I've fished every beach along the Emerald Coast, including Johnson's beach. I find that fishing is pretty much the same everywhere.

Fishing on a particular beach? It may change in a couple of days(hours).

I fish Johnson's Beach now because it's close to my house and I can get in there, fish a couple of hours, then go about my business.

BTW; I don't always catch fish at Johnson's beach. C2


----------



## jcallaham (Dec 13, 2009)

Charlie said it all


----------



## Stan Lockhart (Nov 29, 2007)

*Johnson Beach*

Johnson Beach is just one of a hand full of beaches that produce.Fishermen like trying new places and staying out of a rut.I go to at lease 7-10 locations! I don't like crowds!!!


----------



## dvldocz (Nov 9, 2011)

I fish J Beach because it is close to the house and I can go there after work. Takes me about 10-15 min to get to J Beach versus the 45-50 to get to Pcola Beach. I usually report on the forum about J beach when I catch something noteable or if there hasn't been any reports posted in a while. I am up for fishing any beach. Fishing is fishing. :thumbup:


----------



## Charlie2 (Oct 2, 2007)

*Fishing beaches*

When you read a bunch of positive fishing reports about a particular beach, you can rest assured that fish are being caught by some sneaky folks on other beaches who catch just as many fish, but don't report them. You know who you are.  

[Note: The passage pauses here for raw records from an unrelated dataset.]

/-- The feed carries a tensor with an exponent vector: MODE 1 or 2 (R108). -/
def RunEnv.scaled (e : RunEnv) (c : CellRec) : Src → Bool
  | .feed f k => ((e.tensorOf c (.feed f k)).bind e.tensor?).any fun t => t.mode.val == 1 || t.mode.val == 2
  | .table _ => false

/-- An element of some bits comes from a feed of the cell, or lies in its table-store window. -/
def RunEnv.srcOk (e : RunEnv) (n : Fin 64) (way : Fin 16 → Bool) (bits : Nat) : Src → Bool
  | .feed f _ => way f
  | .table k => decide ((k + 1) * bits ≤ 8 * (e.cell n).window)

def RunEnv.inOk (e : RunEnv) (n : Fin 64) (fmt : Nat) (o : Opnd) : Bool :=
  e.srcOk n (e.takes n) (fmtBits fmt) o.at_ && (o.side.all fun s => e.sideIn n s.feed) && o.exp.all (e.expIn n)

/-- An operand that is read by its represented value: that of a tensor with an exponent vector has its row exponent (R108). -/
def RunEnv.valueOk (e : RunEnv) (n : Fin 64) (fmt : Nat) (o : Opnd) : Bool :=
  e.inOk n fmt o && (!e.scaled (e.cell n) o.at_ || o.exp.isSome)

/-- An output; in an integer format it carries a row exponent (R108, R126). -/
def RunEnv.outOk (e : RunEnv) (n : Fin 64) (fmt : Nat) (o : Opnd) : Bool :=
  e.srcOk n (e.gives n) (fmtBits fmt) o.at_ && (o.side.all fun s => e.sideOut n s.feed) && o.exp.all (e.expOut n) &&
    (!isInt fmt || o.exp.isSome)

/-- The operands of one scale group: G consecutive elements of the reduction of one row, each once, in the block of the group word
(R113, R114, R121). -/
def CellRec.oneGroup (c : CellRec) (word : Nat) (g : List Opnd) : Bool :=
  match g with
  | [] => true
  | o :: _ =>
    let q := o.pos / c.groupSize
    g.all (fun p => p.row == o.row && p.pos / c.groupSize == q) && noRepeats (g.map (·.pos)) &&
      (if o.row = 0 then word == q else decide (q ≤ word ∧ (word - q) % o.row = 0 ∧ q < (word - q) / o.row))

/-- A group of products: in array mode with GROUP, one scale group of the weights, which carry the group words, with its word (R121); in
table mode, the lookups of one stroke, which use consecutive tables of one block of 32 (R46). DESIGN CHOICE (notes/assumptions/16): a
table-mode cell whose formats are outside R120 is loaded, R120 naming no reaction, and computes on them. -/
def RunEnv.groupOk (e : RunEnv) (n : Fin 64) (g : Group) : Bool :=
  let c := e.cell n
  let (wf, af) := c.tableFmts
  let table := c.func == 0x11#8
  (g.word.isSome == c.groupPath) && g.word.all (fun w => e.sideIn n w.1) &&
  (!c.groupPath || (decide (g.terms.length ≤ c.groupSize) && g.word.all fun w =>
    c.oneGroup w.2 (g.terms.map (·.b)) &&
      g.terms.all fun t => t.a.pos == t.b.pos && t.b.side.all fun s => s.feed == w.1 && t.b.block c s == w.2)) &&
  (g.terms.all fun t => e.inOk n (if table then af else c.fmtA.toNat) t.a && e.inOk n (if table then wf else c.fmtB.toNat) t.b &&
    (t.tab.isSome == (table && wf != 0)) && t.tab.all (fun j => decide ((j + 1) * tableSize wf ≤ c.window))) &&
  (!table || (decide (g.terms.length ≤ (if wf = 0 then 64 else 32)) && g.terms.all fun t => g.terms.all fun u =>
    match t.tab, u.tab with | some i, some j => i / 32 == j / 32 | _, _ => true))

/-- The products of a row, and the row's exponents: those of the rows that its operands belong to (R108). -/
def Row.products (x : Row) : List Term := x.groups.flatMap (·.terms)

def RunEnv.expsOk (e : RunEnv) (n : Fin 64) (x : Row) : Bool :=
  let fits (exp : Option (Fin 16 × Nat)) (o : Opnd) : Bool :=
    (!e.scaled (e.cell n) o.at_ || exp.isSome) && exp.all fun p => p.2 == o.row
  (x.expA.all fun p => e.expIn n p.1) && (x.expB.all fun p => e.expIn n p.1) && x.products.all fun t => fits x.expA t.a && fits x.expB t.b

/-- The strides of a convolution's outputs in its input: corresponding operands of two outputs lie a multiple of STRIDE apart (R51). -/
def strideOk (c : CellRec) (rows : List Row) : Bool :=
  c.func != 0x40#8 || rows.all fun x => rows.all fun y => (x.products.zip y.products).all fun t =>
    ((t.1.a.at_.index : Int) - (t.2.a.at_.index : Int)) % ((c.param.toNat / 256 % 4 : Nat) : Int) == 0

/-- The rows of one channel of an array-mode cell: one token each, within the tile of R44, and the channel's weights alike for all. An
accumulator's index is channel · TILE_T + token (notes/assumptions/11). -/
def channelOk (c : CellRec) (rows : List Row) : Bool :=
  c.func != 0x10#8 ||
    let t := c.tileT.toNat
    decide (t ≤ c.tileMax.1 ∧ c.tileC.toNat ≤ c.tileMax.2) && noRepeats (rows.map fun x => x.acc.val) &&
    rows.all fun x => rows.all fun y => x.acc.val / t == y.acc.val / t &&
      (x.groups.isEmpty || y.groups.isEmpty || x.products.map (·.b) == y.products.map (·.b))

/-- A row of a channel: an accumulator of the tile (R44), no more products than the RUN's strokes bring, or than PARAM's kernel, taps
or a biquad section have; and an output only where the flow drains (R45, R56). -/
def RunEnv.rowOk (e : RunEnv) (n : Fin 64) (x : Row) : Bool :=
  let c := e.cell n
  let terms := x.products.length
  x.groups.all (e.groupOk n) && e.expsOk n x &&
  (match c.func.toNat with
    | 0x10 => decide (x.acc.val < c.accumulators ∧ x.acc.val < c.tileT.toNat * c.tileC.toNat ∧ terms ≤ e.count * c.steps)
    | 0x40 =>
      let k := c.param.toNat % 16 * (c.param.toNat / 16 % 16)
      if c.param.getLsbD 10 then decide (terms ≤ k) else decide (terms ≤ k * e.count ∧ terms ≤ c.convMacs * e.count)
    | 0x50 => decide (terms ≤ c.param.toNat)
    | 0x51 => decide (terms ≤ 5)
    | _ => true) &&
  x.out.all fun o => e.outOk n c.fmtO.toNat o &&
    (e.drain || decide (2 ≤ c.tiles e.count))

/-- A row that a cell writes: where its tensor is measured or predicted each output has its row's exponent (R108); a measured row has at
most 65,536 elements (R128), and a measured conversion's row is one tile (R105). -/
def RunEnv.lineOk (e : RunEnv) (n : Fin 64) (outs : List Opnd) : Bool :=
  let c := e.cell n
  outs.all (e.outOk n c.fmtO.toNat) && (!([1, 2].contains (rowMode e c)) || outs.all fun o => o.exp.isSome) &&
    (rowMode e c != 1 || (decide (outs.length ≤ 65536) && (!c.converts || outs.length == c.tileElems)))

/-- Outputs that leave as one row, by way of the cell's exponent port where their format or mode gives the row an exponent. -/
def RunEnv.lineOuts (e : RunEnv) (n : Fin 64) (outs : List Src) : Bool :=
  let c := e.cell n
  outs.all (e.srcOk n (e.gives n) (fmtBits c.fmtO.toNat)) &&
    ((!isInt c.fmtO.toNat && !([1, 2].contains (rowMode e c))) || !(e.frame.feedsOut (some 0x22#8) n.val).isEmpty)

/-- Units of eight bytes that a feed carries in the RUN. -/
def RunEnv.units (e : RunEnv) (f : Fin 16) : Nat := e.count * (e.feed f).bytesPerStroke.toNat / 8

/-- A permute hands every unit of a feed in to the unit of the same number of a feed out: the generators' addresses permute (R57;
notes/assumptions/11). -/
def permuteOk (e : RunEnv) (moves : List ((Fin 16 × Nat) × (Fin 16 × Nat))) : Bool :=
  moves.all fun m => m.1.2 == m.2.2 && (List.range (e.units m.1.1)).all fun k => moves.any fun p => p.1 == (m.1.1, k) && p.2.1 == m.2.1

/-- The frame lets a cell do an item: the cell takes part in the phase, has the item's function and operation, and the feeds are on
its routes. What the frame does not let it do is not done (R15; notes/assumptions/11). -/
def itemOk (e : RunEnv) : WorkItem → Bool
  | .channel n rows => e.plays n [0x10, 0x11, 0x40, 0x50, 0x51] && rows.all (e.rowOk n) && channelOk (e.cell n) rows && strideOk (e.cell n) rows
  | .combine n _ from_ => e.plays n [0x10, 0x11, 0x30, 0x40] &&
    let f := (e.cell n).func.toNat
    let tree := (List.finRange 64).filter fun m => m != n && e.plays m [f] && (f == 0x11 || (e.frame.accFrom n.val).contains m.val)
    from_.all (fun p => tree.contains p.1) && tree.all fun m => from_.any fun p => p.1 == m
  | .hop n _ out => e.plays n [0x10, 0x11, 0x30, 0x40, 0x50] && e.srcOk n (e.gives n) 32 out && e.drain
  | .merge n _ ins => e.plays n [0x10, 0x11, 0x30, 0x40, 0x50] && ins.all (e.srcOk n (e.takes n) 32)
  | .build n a j =>
    let c := e.cell n
    e.plays n [0x11] && e.inOk n c.tableFmts.2 a && c.tableFmts.1 != 0 && decide ((j + 1) * tableSize c.tableFmts.1 ≤ c.window)
  | .convert n row =>
    e.plays n [0x20] && (e.cell n).converts && row.all (fun p => e.valueOk n (e.cell n).fmtA.toNat p.1) && e.lineOk n (row.map Prod.snd)
  | .elementwise n row =>
    let c := e.cell n
    e.plays n [0x20] && (match c.elem with
      | some op => row.all fun p => p.1.length == op.arity && p.1.zipIdx.all fun o => e.valueOk n (if o.2 = 0 ∨ o.2 = 2 then c.fmtA.toNat else c.fmtB.toNat) o.1
      | none => false) && e.lineOk n (row.map Prod.snd)
  | .transc n x out => e.plays n [0x21] && (e.cell n).trans.isSome && (e.cell n).fmtO == 9#4 && e.inOk n 9 x && e.outOk n 9 out
  | .softmax n row => e.plays n [0x21] && (e.cell n).softmax && (e.cell n).fmtO == 8#4 &&
    row.length == (e.cell n).tileElems && row.all fun p => e.valueOk n (e.cell n).fmtA.toNat p.1 && e.outOk n 8 p.2
  | .normalise n row eps => e.plays n [0x21] && (e.cell n).normalises && (e.cell n).fmtO == 9#4 && e.srcOk n (e.takes n) 32 eps &&
    row.length == (e.cell n).tileElems && row.all fun p => e.inOk n 9 p.1 && e.inOk n 9 p.2.1 && e.outOk n 9 p.2.2
  | .reduce n ins out => e.plays n [0x30] && decide ((e.cell n).subop.toNat < 2) && ins.all (e.valueOk n (e.cell n).fmtA.toNat) && e.lineOk n [out]
  | .pass n stroke => e.plays n [0x01] && decide (stroke < e.count)
  | .permute n moves => e.plays n [0x31] && permuteOk e moves && moves.all fun m => e.takes n m.1.1 && e.gives n m.2.1
  | .butterfly n a b w sum diff => e.plays n [0x52] && [a, b, w].all (fun p => e.srcOk n (e.takes n) 16 p.1 && e.srcOk n (e.takes n) 16 p.2) &&
    e.lineOuts n [sum.1, sum.2, diff.1, diff.2]
  | .rows n ix data f _ =>
    let out := (e.cell n).func == 0x61#8
    e.plays n [0x60, 0x61] && decide ((e.cell n).subop.toNat < 2) && e.srcOk n (e.takes n) 16 ix &&
      (if out then e.takes n data.1 && e.gives n f else e.takes n f && e.gives n data.1)
  | .optimise n row =>
    let c := e.cell n
    let measures (fmt : BitVec 4) (outs : List Opnd) : Bool :=
      rowMode e (e.optCell c fmt outs) == 1 && outs.all fun o => e.outOk n fmt.toNat o
    e.plays n [0x20] && c.optimises && measures 3#4 (row.map (·.m1)) && measures 4#4 (row.map (·.v1)) &&
      row.all fun x => e.valueOk n 6 x.g && e.valueOk n 3 x.m && e.valueOk n 4 x.v && e.valueOk n 9 x.w && e.outOk n 9 x.w1
  | .spin n scale row => e.plays n [0x20] && (e.cell n).spins && e.srcOk n (e.takes n) 32 scale && e.lineOk n row
  | .topk n scores idx outs =>
    let b := fmtBits (e.cell n).fmtA.toNat
    e.plays n [0x70] && decide ((e.cell n).subop.toNat < 2) && scores.all (e.srcOk n (e.takes n) b) &&
      idx.all (e.srcOk n (e.gives n) 32) && e.lineOuts n outs

/-- The outputs of an item that a side list may serve, by the cell that writes them. -/
def WorkItem.outs : WorkItem → List (Fin 64 × Opnd)
  | .channel n l => l.filterMap fun x => x.out.map fun o => (n, o)
  | .convert n l => l.map fun p => (n, p.2)
  | .elementwise n l => l.map fun p => (n, p.2)
  | .reduce n _ out => [(n, out)]
  | .optimise n l => l.map fun x => (n, x.m1)
  | .spin n _ l => l.map fun o => (n, o)
  | _ => []

/-! ## One item, and all of them -/

def doItem (e : RunEnv) (i : WorkItem) (r : Rx) : Rx :=
  if itemOk e i then
    match i with
    | .channel n rows => doChannel e (e.cell n) n rows r
    | .combine n a l => doCombine e n a l r
    | .hop n a out => doHop e (e.cell n) n a out r
    | .merge n a ins => doMerge e (e.cell n) n a ins r
    | .build n a j => doBuild e (e.cell n) n a j r
    | .convert n row => doConvert e (e.cell n) n row r
    | .elementwise n row => doElem e (e.cell n) n ((e.cell n).elem.getD .add) row r
    | .transc n x out => doTrans e (e.cell n) n ((e.cell n).trans.getD .exp) x out r
    | .softmax n row => doSoftmax e (e.cell n) n row r
    | .normalise n row eps => doNormalise e (e.cell n) n row eps r
    | .reduce n ins out => doReduce e (e.cell n) n (e.cell n).second ins out r
    | .pass n k => doPass e (e.cell n) n k r
    | .permute _ mv => doMoves e mv r
    | .butterfly n a b w sum diff => doButterfly e (e.cell n) n a b w sum diff r
    | .rows n ix data f bytes => doGather e (e.cell n) n ((e.cell n).func == 0x61#8) (e.cell n).second ix data f bytes.val r
    | .optimise n row => doOptimise e (e.cell n) n row r
    | .spin n scale row => doSpin e (e.cell n) n scale row r
    | .topk n scores idx outs => doTopk e (e.cell n) n (e.cell n).second scores idx outs r
  else r

def doItems (e : RunEnv) : List WorkItem → Rx → Rx
  | [], r => r
  | i :: l, r => doItems e l (doItem e i r)

/-- The side blocks of the outputs of a RUN begin empty, each with the first of its elements that the segment writes, or with the first
element of its group: every entry of every block is written (R116). -/
def clearSide (e : RunEnv) : List (Fin 64 × Opnd) → Rx → Rx
  | [], r => r
  | (n, o) :: l, r =>
    let c := e.cell n
    clearSide e l (match o.side with
      | some sd =>
        let k := e.blockPlace c o sd
        if o.pos % c.groupSize = 0 ∨ r.begun.contains k = false then
          writeBytes e sd.feed (c.sideByte false (o.block c sd)) (List.replicate (4 * c.sideCap.toNat) 0#8)
            { r with begun := if r.begun.contains k then r.begun else k :: r.begun }
        else r
      | none => r)

/-- The work of a RUN: side blocks begin empty, then the items in order. -/
def doWork (e : RunEnv) (items : List WorkItem) (r : Rx) : Rx :=
  doItems e items (clearSide e ((items.filter (itemOk e)).flatMap WorkItem.outs) r)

I often read a post from someone who got 'skunked' at a particular beach. If I get 'skunked', you aren't going to hear about it. :whistling: .C2


----------



## TheRoguePirate (Nov 3, 2011)

Heard a very credible report of a smokin hot FWC officer out in Jbeach...a cute girl with a job and digs the outdoors.....Im gonna start fishing there more often!


----------



## dvldocz (Nov 9, 2011)

TRP- x1 :thumbup:


----------



## Snagged Line (Sep 30, 2007)

Wirelessly posted

I've yet to see her...only the "other one"....


----------



## asago (Nov 11, 2008)

I'm surprised no one brought up the "unofficial nude" area that is supposedly over that way. When "googling" Johnson's beach it's in a ton of results... maybe that's what attracts the fish


----------



## Charlie2 (Oct 2, 2007)

*Johnson's Beach*

It didn't take long for this thread to get 'jacked' JMHO C2


----------



## Konq (Jan 27, 2012)

Charlie2 said:


> I've fished every beach along the Emerald Coast, including Johnson's beach. I find that fishing is pretty much the same everywhere.
> 
> Fishing on a particular beach? It may change in a couple of days(hours).
> 
> ...



he said it all.....i too fish jb because its close to house no other reason i will fish anywhere


----------